* _Assignment_:
Lines that contain the string "have" are the ones to list; copy all of them from the records.

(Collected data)
-- Opening Marker --
/-- The reasons of R83 for a record's words 0, 1, 2, 7; 0 when it is well formed. What R83 names no reason for is settled in
notes/assumptions 103. -/
def badRec (w0 w1 w2 w7 : Word64) : Nat :=
  let g := bit w1 11
  let aff := fld w7 55 48
  if fld w1 3 0 ≠ 0 then 1
  else if fld w0 47 0 % 12 ≠ 0 || fld w0 63 48 ≠ 0 then 2
  else if fld w2 11 0 ≠ 0 || fld w2 63 52 ≠ 0 || (w2 == 0 && (bit w1 8 || bit w1 9)) then 3
  else if fld w1 15 12 ≠ 0 || bit w1 10 then 4
  else if g && decide (768 < fld w1 31 16 + 1) then 5
  else if w0 = 0 && !g then 6
  else if (aff ≠ 0xFF && decide (48 ≤ aff)) || fld w7 5 4 ≠ 0 then 7
  else 0

/-- BADREC's reason for SPAWN or SPAWNG (R362): R83's, then 8 for the wrong G, then 9 for `prio` 8-15. -/
def badTemplate (gang : Bool) (w0 w1 w2 w7 : Word64) : Nat :=
  let r := badRec w0 w1 w2 w7
  if r ≠ 0 then r else if bit w1 11 != gang then 8 else if 8 ≤ fld w1 7 4 then 9 else 0

/-- Eight bytes as a strand of cluster `c` reads them in its domain. -/
def State.dom8 (s : State) (c pa : Nat) : Word64 :=
  match (if s.partLine (lineOf pa) then s.copy c (lineOf pa) else none) with
  | some x => BitVec.ofNat 64 (sliceBytes x.data (pa % 64) 8)
  | none => s.mem8 pa

/-- The cluster a selector names: 0 the strand's own, 1-16 cluster value - 1; none for any other value or a cluster not ready
(R360). -/
def State.pickCluster (s : State) (v : Nat) : Option Nat :=
  let c := if v = 0 then clusterOf s.cur else v - 1
  if 16 < v || !s.ready (.clu c) then none else some c

/-- A record written as member `i` of a creation: the template's words, ASX, READY, and for a gang gsize and c3 (R118, R361).
The creating cluster's own copy of the line gives way; the store writes the whole line, which clears its poison (R222). -/
def State.formRecord (s : State) (a : Nat) (tpl : List Word64) (asx : Nat) (gang : Bool) (n i : Nat) : State :=
  let w (k : Nat) : Word64 := tpl.getD k 0
  let w1 := setFld (w 1) 0 4 stREADY
  let w1 := if gang then setFld w1 16 16 (n - 1) else w1
  let w5 := if gang then BitVec.ofNat 64 i else w 5
  ((s.clearPoison (lineOf a)).putWords a [(0x00, w 0), (0x08, w1), (0x10, w 2), (0x18, w 3), (0x20, w 4), (0x28, w5), (0x30, w 6),
    (0x38, setFld (w 7) 0 4 asx)]).dropCopy (clusterOf s.cur) (lineOf a)

/-- Several members formed, from index `i`. -/
def State.formRecords (s : State) (tpl : List Word64) (asx : Nat) (gang : Bool) (n : Nat) : List Nat → Nat → State
  | [], _ => s
  | a :: r, i => State.formRecords (s.formRecord a tpl asx gang n i) tpl asx gang n r (i + 1)

/-- The translations of several store addresses; the first that gives no page of this package's HBM ends them. -/
inductive Pages where
  | pas (l : List Nat)
  | fault (kind va : Nat)
  | bad
  deriving DecidableEq, Repr

/-- Addresses translated as stores, all of them (R360, R361). -/
def State.pagesOf (s : State) (vas : List Nat) : Pages :=
  vas.foldr (fun va r =>
    if 2 ^ 48 ≤ va then .bad
    else match s.xlate s.cur va .store with
      | .fault k => .fault k va
      | .unbacked => .bad
      | .far _ _ => .bad
      | .here pa _ _ =>
        if !isHbm pa then .bad
        else match r with
          | .pas l => .pas (pa :: l)
          | r => r) (.pas [])

/-- The template of a gang at `ea`, translated to `pa`, read as a load of its line is (R361, R190, R222). -/
def State.withTemplate (s : State) (ea : Word64) (pa : Nat) (use : State → List Word64 → Res) : Res :=
  match s.slot.servedLine (lineOf pa) with
  | some v => if v.bad then .trap .poison (infoAddr ea) else use s ((List.range 8).map fun i => BitVec.ofNat 64 (sliceBytes v.data (8 * i) 8))
  | none =>
    if (Tbl.get? s.clines (lineOf pa)).isSome then .hold (s.waitFor (.held [lineOf pa]))
    else if s.meetsPoison (clusterOf s.cur) (lineOf pa) then .trap .poison (infoAddr ea)
    else use s ((List.range 8).map fun i => s.dom8 (clusterOf s.cur) (pa + 8 * i))

/-- How a join word is reached (R121, R494). -/
inductive JoinAt where
  | here (pa : Nat) (mir : Bool)
  | far (pkg pa : Nat)
  | fault (kind : Nat)
  | bad
  deriving DecidableEq, Repr
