/-- The markers of a release have been gathered at package `d` (R45): the strand's earlier stores there stand at the level asked for,
one without acknowledgement ends here. At the `.acc` level they are still not known at `.sys`. -/
def State.markDone (s : State) (q : FabReq) : State :=
  let mine (r : FabReq) : Bool := r.strand q.slot q.recAddr && r.pkg == q.pkg && decide (r.id < q.id) &&
    (match r.use with | .rst _ _ => true | _ => false) && !r.answered
  let key := q.accKey
  let rest := s.fab.accs.filter (· != key)
  let accs := if q.req.ackl = 2 then rest else if s.fab.out.any mine then rest ++ [key] else s.fab.accs
  { s with fab := { s.fab with out := s.fab.out.filter fun r => !mine r, accs := accs } }

/-- A store acknowledged at `.acc` alone is remembered until a release at `.pod` (R44). -/
def State.noteAcc (s : State) (q : FabReq) (st : Nat) : State :=
  let key := q.accKey
  if q.req.op = 1 && q.req.ackl = 1 && st = 0 then
    { s with fab := { s.fab with accs := s.fab.accs.filter (· != key) ++ [key] } }
  else s

/-- A request answered: what it was for receives the status and the data (R432, R434, R45, R421). -/
def State.completeReq (s : State) (q : FabReq) (st : Nat) (data : List Byte) : State :=
  let s := { s with fab := { s.fab with out := s.fab.out.filter fun r => r.id != q.id } }.noteAcc q st
  match q.use with
  | .scalar =>
    match s.slotOf q.slot q.recAddr with
    | some _ => s.wakeFor q fun x => { x with reply := some (BitVec.ofNat 8 (st + (s.isLate q).toNat * 128), BitVec.ofNat 64 (natOfBytes (data.take 8))) }
    | none => s
  | .rld r n u =>
    (s.landStatus q.slot r q.recAddr q.ctx (s.reqStatus q st)).landStatus q.slot (r + 1) q.recAddr q.ctx
      (if st = 0 then respWord n u data else 0)
  | .ratom r n =>
    let s1 := s.landStatus q.slot r q.recAddr q.ctx (s.reqStatus q st)
    -- on a failure s(2n + 1) is unchanged
    if st = 0 then s1.landStatus q.slot (r + 1) q.recAddr q.ctx (respWord n true data)
    else s1.dropStatus q.slot (r + 1) q.recAddr q.ctx
  | .rst r landed =>
    let s1 := if landed then s else s.landStatus q.slot r q.recAddr q.ctx (s.reqStatus q st)
    s1.wakeFor q id
  | .mark => (if st = 0 then s.markDone q else s).wakeFor q id
  | .engMark k =>
    -- a release whose marker fails ends its command with that status (R45, R418)
    match s.queueOf k with
    | c :: r => if st = 0 then s else s.setQueueOf k ({ c with fin := c.fin.map fun f => if f.1 = 0 then (st, c.pos) else f } :: r)
    | [] => s
  | .join _ => s
  | .sign cid =>
    match Tbl.get? s.compacts cid with
    | some c => if st = 0 then s.setCompact cid { c with joined := true } else s.failSigning cid c 0
    | none => s
  | .dissolve cid =>
    match Tbl.get? s.compacts cid with
    | some c => if s.dissolved cid c then s.endCompact cid c else s
    | none => s
  | .port p k => (if st = 0 then s else s.raise [launchBad p 8 k]).entryDone p k
  | .engine k =>
    match s.queueOf k with
    | c :: r => s.setQueueOf k ({ c with got := c.got ++ [(BitVec.ofNat 8 st, data)], late := c.late || s.isLate q } :: r)
    | [] => s

/-- The request that a response from package `d` with a tag answers. -/
def State.reqOf (s : State) (d : Nat) (tag : BitVec 12) : Option FabReq :=
  s.fab.out.find? fun q => q.pkg == d && q.answered && BitVec.ofNat 12 q.id == tag

/-! Route configurations (R38, R39, R52). -/

/-- Is a configuration rejected: a group of more than 64 packages (R38), a route longer than three hops, or reservations past a port's
rate (R39, R52)? -/
def State.badRoute (s : State) (c : RouteConf) : Bool :=
  decide (63 < ((c.entries.map RouteEntry.dst).eraseDups.filter fun d => d != s.fab.me).length) ||
  c.entries.any (fun e => e.hops == 0 || decide (3 < e.hops)) ||
  (List.range 16).any fun p =>
    let sum := ((c.entries.filter fun e => bit e.ports p).map RouteEntry.res).foldl (· + ·) 0 +
      ((c.transit.filter fun e => e.1 == p).map Prod.snd).foldl (· + ·) 0
    decide ((s.port p).g < sum)

/-- The dies whose ports a configuration names. -/
def RouteConf.dies (c : RouteConf) : List Nat :=
  (List.range 4).filter fun d => (List.range 4).any fun i =>
    bit c.drain (4 * d + i) || c.entries.any (fun e => bit e.ports (4 * d + i)) || c.transit.any fun e => e.1 == 4 * d + i

/-- A configuration comes into force: routes, reservations, the connected group. The entries over ports that have still to train are
published with their bounds (R38). -/
def State.applyRoute (s : State) (c : RouteConf) : State :=
  { s with optic := { s.optic with routes := c.entries, transit := c.transit, pending := none },
           fab := { s.fab with group := c.entries.map RouteEntry.dst } }.publishDbt

/-- With the last port drained, or FAILED on its drain, the configuration asked for comes into force (R38): held while a controller
concerned is frozen (R100), never while one is out of service (R25, R27). -/
def State.routesDrained (s : State) : State :=
  match s.optic.pending with
  | none => s
  | some c =>
    if (s.optic.ports.any fun e => e.2.drain) || c.dies.any fun d => !s.serves (21 + d) then s
    else if c.dies.any fun d => s.frozen (21 + d) then
      { s with optic := { s.optic with pending := none }, nmc := { s.nmc with held := s.nmc.held ++ [.route c] } }
    else s.applyRoute c

/-- A port enters FAILED (R47): its FAIL bit, its record, LINKDOWN for every accepted request with a flit unacknowledged on it. A
controller that acts publishes what is left and tells the other packages (R51). Until then every destination routed over the port
refuses new work (R52): `fresh` says that its loss is still to be told. -/
def State.failPort (s : State) (p : Nat) : State :=
  let x := s.port p
  if x.tx = .failed then s
  else
    let mine := (x.buf.map Prod.snd ++ x.queue).filterMap OFlit.own
    let s1 := s.raiseLos p true
    let y := { s1.port p with tx := .failed, rx := .failed, buf := [], queue := [], open_ := false, drain := false, fresh := false,
                              reqDue := false, behind := [], fset := 0, n := 0, g := 0, l := 0 }
    let s2 := s1.setPort p { y with fresh := !s.acting (21 + p / 4) }
    let s3 := (s2.fab.out.filter fun q => mine.contains q.id).foldl (fun t q => t.completeReq q sLINKDOWN []) s2
    let s4 := (s3.setFail [.opt p]).routesDrained
    if s4.acting (21 + p / 4) then s4.publishDbt.tellBounds (p / 4) else s4.closePort p

/-- A controller that acts again tells of the ports that have failed meanwhile (R51, R100). -/
def State.tellFailed (s : State) (d : Nat) : State :=
  let l := (List.range 4).filter fun i => (s.port (4 * d + i)).tx == .failed && (s.port (4 * d + i)).fresh
  if l.isEmpty || !s.acting (21 + d) then s
  else (l.foldl (fun t i => t.setPort (4 * d + i) { t.port (4 * d + i) with fresh := false }) s).tellBounds d

/-! The link (R33, R34, R36, R37). -/

/-- A loss of the oldest unacknowledged flit, on a port that sends sequenced flits, new or replayed (R47): everything unacknowledged is
sent again; the eighth loss of one SEQ in succession fails the port (R36). -/
def State.replay (s : State) (p : Nat) : State :=
  let x := s.port p
  match x.buf with
  | [] => s
  | (q, _) :: _ =>
    if x.tx ≠ .up && x.tx ≠ .replay then s
    else
      let n := if x.lost = q then x.losses + 1 else 1
      let los := x.los.map fun r => if r.recv then r else { r with nrep := r.nrep + x.buf.length }
      let y := { x with lost := q, losses := n, advAt := s.time.ns, los := los }
      if 8 ≤ n then (if x.los.isNone then (s.setPort p y).openLos p false 5 else s.setPort p y).failPort p
      else s.setPort p (y.resend s.time.ns)

/-- REPLAY_TIMEOUT (R36): 2 µs without an advance of ACK while flits are outstanding. -/
def replayTimeout (p : Nat) (s : State) : State :=
  if !(s.port p).buf.isEmpty && decide ((s.port p).advAt + 2000 ≤ s.time.ns) then s.replay p else s
/-- ACK_TIMER (R36): a LINK ACK flit when 256 ns have passed without a flit that carried one. -/
def ackTimer (p : Nat) (s : State) : State :=
  let x := s.port p
  if x.linked && decide (x.ackAt + 256 ≤ s.time.ns) then s.setPort p (x.emitWord s.time.ns 0 0) else s

/-- A lost flit: the receiver asks for the SEQ that it expects by a LINK NAK, once until that SEQ arrives (R36); with that NAK lost, or what it
brings, the sender's own timer replays. -/
def OPort.askFor (x : OPort) (now : Nat) : OPort :=
  if x.nak then x else { x with nak := true }.emitWord now 1 (x.want.setWidth 64)

/-- Is the payload that of a BOUND flit with N = 0 or P + N > 16 (R37)? -/
def badBound (pay : List Byte) : Bool :=
  let first := natOfBytes ((pay.drop 1).take 1)
  let count := natOfBytes ((pay.drop 2).take 1)
  linkSub pay == 4 && (count == 0 || decide (16 < first + count))

/-- A flit that fails its CRC or whose TYPE is reserved is discarded and counts as lost (R33); a LINK or IDLE flit's acknowledgement
counts (R36); `sub` tells what a LINK flit of each subtype does. A port that is not trained receives nothing. -/
def State.arriveLink (s : State) (p : Nat) (b : List Byte) (act : State → Nat → List Byte → State) : State :=
  let x := s.port p
  if !x.rx.live then s
  else if !flitOk b then s.setPort p (x.askFor s.time.ns)
  else
    let h := flitHead b
    if h.typ ≠ 6 && h.typ ≠ 0 then s
    else if h.typ = 6 && (4 < linkSub (flitPay b) || badBound (flitPay b)) then s
    else
      let s1 := s.setPort p (x.acked s.time.ns h.ack)
      if h.typ = 6 then act s1 (linkSub (flitPay b)) (flitPay b) else s1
-- Closing Marker --
* _Solution to the problem_:
/-- The markers of a release have been gathered at package `d` (R45): the strand's earlier stores there stand at the level asked for,
/-- A configuration comes into force: routes, reservations, the connected group. The entries over ports that have still to train are
/-- A controller that acts again tells of the ports that have failed meanwhile (R51, R100). -/
/-- ACK_TIMER (R36): a LINK ACK flit when 256 ns have passed without a flit that carried one. -/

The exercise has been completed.